Multiple studies have documented that the ability of EGCG to potentiate the efficacy of conventional anti-leukemic drugs has been associated with its pro-apoptotic effect through the overproduction of intracellular ROS [17,18,19]. In this regard, we sought to explore the effect of Gilt-MNC and free GLT on the cellular ROS levels using the CellROX Green oxidative stress sensor. As presented in Figure 7a, treatment of free GLT increased the green fluorescence in MOLM-14 and MV-4-11 cells, representing elevated ROS levels in those cells.

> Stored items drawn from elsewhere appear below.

-- ==== Sys2Proof/Machine/State.lean ====
section
/-! DEFINITION. The state of the block (10_state.md R20 to R38), the reasons a step can stop, and the
state after reset (70_reset_and_hazards.md R271). -/

namespace Sys2Proof.Machine

/-- Why the machine stops with a fault. -/
inductive Fault where
  /-- An access to a delay word that does not exist (20_memory.md R62: an address is valid exactly
  when `o < RV_LEN[c][j]`). Raised by RV.COMB, RV.AP and RV.PROC, and by SAMPLE and RENDER through
  them, only where a cursor is not below its line's length, which no session reaches (44 R177).
  Safe: the spec gives such an access no effect (log 10). -/
  | delayWordAbsent
  deriving DecidableEq, Repr

/-- Why the machine gives an instruction no meaning. -/
inductive Refusal where
  /-- The instruction of that name has no meaning in this model yet. Safe. -/
  | notModelled (mnemonic : String)
  /-- A select word, or an instance field, that 30_encoding.md R86 reserves. Raised by the sequencer
  slot and by a term of Instr that is not well formed. Safe (log 11). -/
  | reservedSelect
  deriving DecidableEq, Repr

/-- The pending parameter registers, written by the host (10_state.md R23, R24). -/
structure Pending where
  mode : U64
  sampleRate : F64
  duration : F64
  softness : F64
  gainDb : F64
  entType : S64
  noiseType : S64
  noiseLevel : F64
  pulseCnt : U64
  carrierCnt : U64
  pulse : Vector F64 5
  carrier : Vector F64 5
  deriving DecidableEq, Repr

/-- The active parameter registers, read by the session (10_state.md R26). -/
structure Active where
  /-- A_MODE -/
  mode : U64
  /-- A_FS -/
  fs : F64
  /-- A_SOFT -/
  soft : F64
  /-- A_GAIN_DB -/
  gainDb : F64
  /-- GAIN_LIN -/
  gainLin : F64
  /-- A_ENT -/
  ent : S64
  /-- A_NTYPE -/
  ntype : S64
  /-- A_NLEVEL -/
  nlevel : F64
  /-- A_PULSE -/
  pulse : Vector F64 5
  /-- A_CARRIER -/
  carrier : Vector F64 5
  /-- KF_T -/
  kfT : Vector F64 5
  deriving DecidableEq, Repr

/-- STATUS.STATE (10_state.md R27); codes 5 to 7 never occur. -/
inductive EngineState where
  | idle | preparing | rendering | complete | failed
  deriving DecidableEq, Repr

/-- STATUS.ERR (10_state.md R27, 60_exceptions.md R242). -/
inductive ErrClass where
  | none | configuration | resource | runtime
  deriving DecidableEq, Repr

/-- The fields of STATUS (10_state.md R27); its other bits read 0. -/
structure Status where
  state : EngineState
  err : ErrClass
  detail : BitVec 8
  jnyOn : Bool
  capNoise : Bool
  capReverb : Bool
  capJourney : Bool
  /-- ENV_SEL: false the batch curve, true the real-time curve. -/
  envSel : Bool
  /-- SAT_SEL: false the tanh saturator, true the soft-knee clipper. -/
  satSel : Bool
  deriving DecidableEq, Repr

/-- The noise registers (10_state.md R32). -/
structure Noise where
  brown : F64
  lpf : F64
  cnt : U64
  lfoRate : F64
  row : Vector F64 7
  deriving DecidableEq, Repr

/-- A delay word that holds something else than +0.0, with its offset in its line. -/
abbrev DelayCell := Nat × F64

/-- The contents of one delay line: offsets strictly rising, no word equal to +0.0, which is what an
unlisted word of the line reads as (44_reverb_network.md R171 zero-fills; log 9). -/
abbrev DelayLine := List DelayCell

/-- One channel's reverb network (44_reverb_network.md R170): RV_LEN[c], RV_IDX[c] (10_state.md R33)
and the delay lines DM[c] (R34). Lines 0 to 3 are the combs, line 4 the all-pass. -/
structure Network where
  len : Vector U64 5
  idx : Vector U64 5
  line : Vector DelayLine 5
  deriving DecidableEq, Repr

/-- One pair on the sink port (20_memory.md R68). -/
structure OutPair where
  left : F64
  right : F64
  last : Bool
  deriving DecidableEq, Repr

/-- The response codes (30_encoding.md R84); codes 5 to 7 are never produced. -/
inductive Resp where
  | ok | errIllegal | errState | errAddr | errRo
  deriving DecidableEq, Repr

/-- RESP and RDATA of one command (30_encoding.md R84). -/
structure Response where
  resp : Resp
  rdata : U64
  deriving DecidableEq, Repr

/-- What the outside presents: a command with its operand word (30_encoding.md R80), or the reset
input (70_reset_and_hazards.md R270). -/
inductive PortEvent where
  | command (word : CmdWord) (wdata : WData)
  | reset
  deriving DecidableEq, Repr

/-- The whole state. -/
structure State where
  pend : Pending
  act : Active
  status : Status
  pos : U64
  total : U64
  draws : U64
  ph : Vector F64 5
  nz : Noise
  rv : Vector Network 2
  out : List OutPair
  /-- What the command port and the reset input still present, first first (log 6). -/
  port : List PortEvent
  /-- The last response given (log 16). -/
  resp : Option Response
  /-- The values of the session's random stream that are given, by draw number (log 4). -/
  rndGiven : List F64
  /-- DELAY_CAP (00_scope.md R6); `none` is no limit (log 5). -/
  delayCap : Option Nat
  /-- MODEL'S OWN: the select word presented to the sequencer alone (log 7). -/
  sel : Option CmdWord
  /-- MODEL'S OWN: the first operand bus of a unit operation run alone (log 8). -/
  opA : F64
  /-- MODEL'S OWN: the second operand bus (log 8). -/
  opB : F64
  /-- MODEL'S OWN: the one-bit operand bus (log 8). -/
  opLast : Bool
  /-- MODEL'S OWN: the first result bus (log 8). -/
  resA : F64
  /-- MODEL'S OWN: the second result bus (log 8). -/
  resB : F64
  deriving DecidableEq, Repr

/-- The pending registers after reset (70_reset_and_hazards.md R271). -/
def Pending.reset : Pending where
  mode := 0
  sampleRate := 0x40E5888000000000
  duration := 0
  softness := 0
  gainDb := 0xC024000000000000
  entType := 0
  noiseType := 0xFFFFFFFFFFFFFFFF
  noiseLevel := 0x3FD3333333333333
  pulseCnt := 1
  carrierCnt := 1
  pulse := #v[0, 0, 0, 0, 0]
  carrier := #v[0, 0, 0, 0, 0]

/-- Every active register at all-zero bits (10_state.md R26). -/
def Active.zero : Active where
  mode := 0
  fs := 0
  soft := 0
  gainDb := 0
  gainLin := 0
  ent := 0
  ntype := 0
  nlevel := 0
  pulse := #v[0, 0, 0, 0, 0]
  carrier := #v[0, 0, 0, 0, 0]
  kfT := #v[0, 0, 0, 0, 0]

/-- STATUS all zero: Idle, no error, no flag (10_state.md R27). -/
def Status.zero : Status where
  state := .idle
  err := .none
  detail := 0
  jnyOn := false
  capNoise := false
  capReverb := false
  capJourney := false
  envSel := false
  satSel := false

/-- The noise registers at all-zero bits (10_state.md R32). -/
def Noise.zero : Noise where
  brown := 0
  lpf := 0
  cnt := 0
  lfoRate := 0
  row := #v[0, 0, 0, 0, 0, 0, 0]

/-- No line allocated: lengths and cursors 0, no word (10_state.md R33, R34). -/
def Network.empty : Network where
  len := #v[0, 0, 0, 0, 0]
  idx := #v[0, 0, 0, 0, 0]
  line := #v[[], [], [], [], []]

/-- The state after reset (70_reset_and_hazards.md R271): Idle, nothing allocated, nothing emitted.
The ports present nothing, no response was given, and the model's own fields are at the values of
logs 4, 5, 6, 7, 8 and 16. -/
def State.reset : State where
  pend := Pending.reset
  act := Active.zero
  status := Status.zero
  pos := 0
  total := 0
  draws := 0
  ph := #v[0, 0, 0, 0, 0]
  nz := Noise.zero
  rv := #v[Network.empty, Network.empty]
  out := []
  port := []
  resp := none
  rndGiven := []
  delayCap := none
  sel := none
  opA := 0
  opB := 0
  opLast := false
  resA := 0
  resB := 0

end Sys2Proof.Machine
end

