-- ==== Sys2Proof/Machine/Phase.lean ====
section
/-! DEFINITION. PhaseAccumulator and the sine ROM oscillator: PA.INC, PA.ADV, PA.VAL, OSC.SIN
(40_phase_accumulator_oscillator.md). -/

namespace Sys2Proof.Machine

/-- PA.INC (R101): `(TWO_PI × f) ÷ fs`, the product first. -/
def paInc (f fs : F64) : F64 := fdiv (fmul twoPi f) fs

/-- One advance of an angle (R103): the sum, and at most one subtraction of `TWO_PI`. -/
def wrapAdvance (angle inc : F64) : F64 :=
  if fle twoPi (fadd angle inc) then fsub (fadd angle inc) twoPi else fadd angle inc

/-- PA.ADV k (R103). -/
def paAdv (k : Fin 5) (inc : F64) (s : State) : State := s.setPh k (wrapAdvance s.ph[k] inc)

/-- PA.VAL k (R102). -/
def paVal (k : Fin 5) (s : State) : F64 := s.ph[k]

/-- OSC.SIN k (R104). -/
def oscSin (k : Fin 5) (s : State) : F64 := SIN (paVal k s)

/-- PA.INC run alone: `f` and `fs` on the operand buses (log 8). -/
def execPaInc (s : State) : Host.Outcome State Fault Refusal :=
  .next (result (paInc s.opA s.opB) s)

/-- PA.ADV k run alone: `inc` on the first operand bus. -/
def execPaAdv (k : BitVec 4) (s : State) : Host.Outcome State Fault Refusal :=
  match accumulatorOf k with
  | none => .refused .reservedSelect
  | some i => .next (paAdv i s.opA s)

/-- PA.VAL k run alone. -/
def execPaVal (k : BitVec 4) (s : State) : Host.Outcome State Fault Refusal :=
  match accumulatorOf k with
  | none => .refused .reservedSelect
  | some i => .next (result (paVal i s) s)

/-- OSC.SIN k run alone. -/
def execOscSin (k : BitVec 4) (s : State) : Host.Outcome State Fault Refusal :=
  match accumulatorOf k with
  | none => .refused .reservedSelect
  | some i => .next (result (oscSin i s) s)

end Sys2Proof.Machine
end

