-- ==== Sys2Proof/Machine/Core.lean ====
section
/-! DEFINITION. The machine behind the host's interface. -/

def Sys2Proof.core : Host.Core :=
  { State := Sys2Proof.Machine.State, Fault := Sys2Proof.Machine.Fault,
    Refusal := Sys2Proof.Machine.Refusal, step := Sys2Proof.Machine.step,
    reset := Sys2Proof.Machine.State.reset }
end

This finding was in accordance with the previous literature reporting ROS generation in FLT3-mutated AML cells upon exposure to GLT [33]. Notably, the cells treated with Gilt-MNC displayed markedly brighter fluorescence than those treated with free GLT. Quantification of the fluorescence intensity proved that Gilt-MNC stimulated significantly greater (p < 0.001) ROS production than free GLT (Figure 7c).

Overproduction of cellular ROS has been reported to promote the loss of the mitochondrial transmembrane potential and cytosolic leakage of cytochrome C, ultimately leading to caspase-dependent apoptosis pathways [13]. The Image-iT LIVE Red (a fluorogenic apoptosis probe) was used to visualize the enzymatic activity of caspase-3/7 playing a central role in the caspase cascade of apoptosis [34]. We observed dramatically enhanced red fluorescence from the cells treated with Gilt-MNC (800 nM) when compared to those treated with free GLT at the same dose (Figure 7b). The caspase-3/7 activity of MOLM-14 cells substantially jumped to ~1020% upon exposure to Gilt-MNC for 24 h, while only a moderate increase (~396%) was detected from the cells treated with free GLT (Figure 7d). A similar trend of caspase-3/7 activation was also seen for MV-4-11 cells. This finding was in good agreement with the earlier ROS level analysis, implying that the pro-oxidant effects of Gilt-MNC played a major role in triggering the caspase-induced apoptotic cell death. Collectively, the above results demonstrate that Gilt-MNC effectively induced apoptosis of FLT3-mutated AML cells by facilitating CD44-targeted co-delivery of GLT and HA-EGCG as well as by stimulating ROS generation and cellular caspase-3/7 activity.

4. Conclusions

Nanosized Gilt-MNC was successfully constructed with the self-assembly process of GLT and HA-EGCG in a water–ethanol mixture and purified using centrifugal filtration through a regenerated cellulose membrane. The produced Gilt-MNC had a small particle size (effective diameter < 200 nm), highly negative zeta potential (−34.1 to −38.2 mV), relatively low CMC (23.7 μg/mL), and good colloidal stability in the presence of serum. Flow cytometry revealed that Gilt-MNC could be efficiently taken up by both MOLM-14 and MV-4-11 cells via CD44 receptor-mediated endocytosis. The median-effect plot analysis demonstrated that Gilt-MNC synergistically augmented the cytotoxic efficacy of GLT via the combinational delivery of HA-EGCG plus GLT. The superior anti-leukemic effect of Gilt-MNC was associated with the induction of enhanced apoptosis via elevated ROS generation and caspase-3/7 activation. Our study suggests that Gilt-MNC holds great potential as a nanomedicine for the effective treatment of FLT3-mutated AML.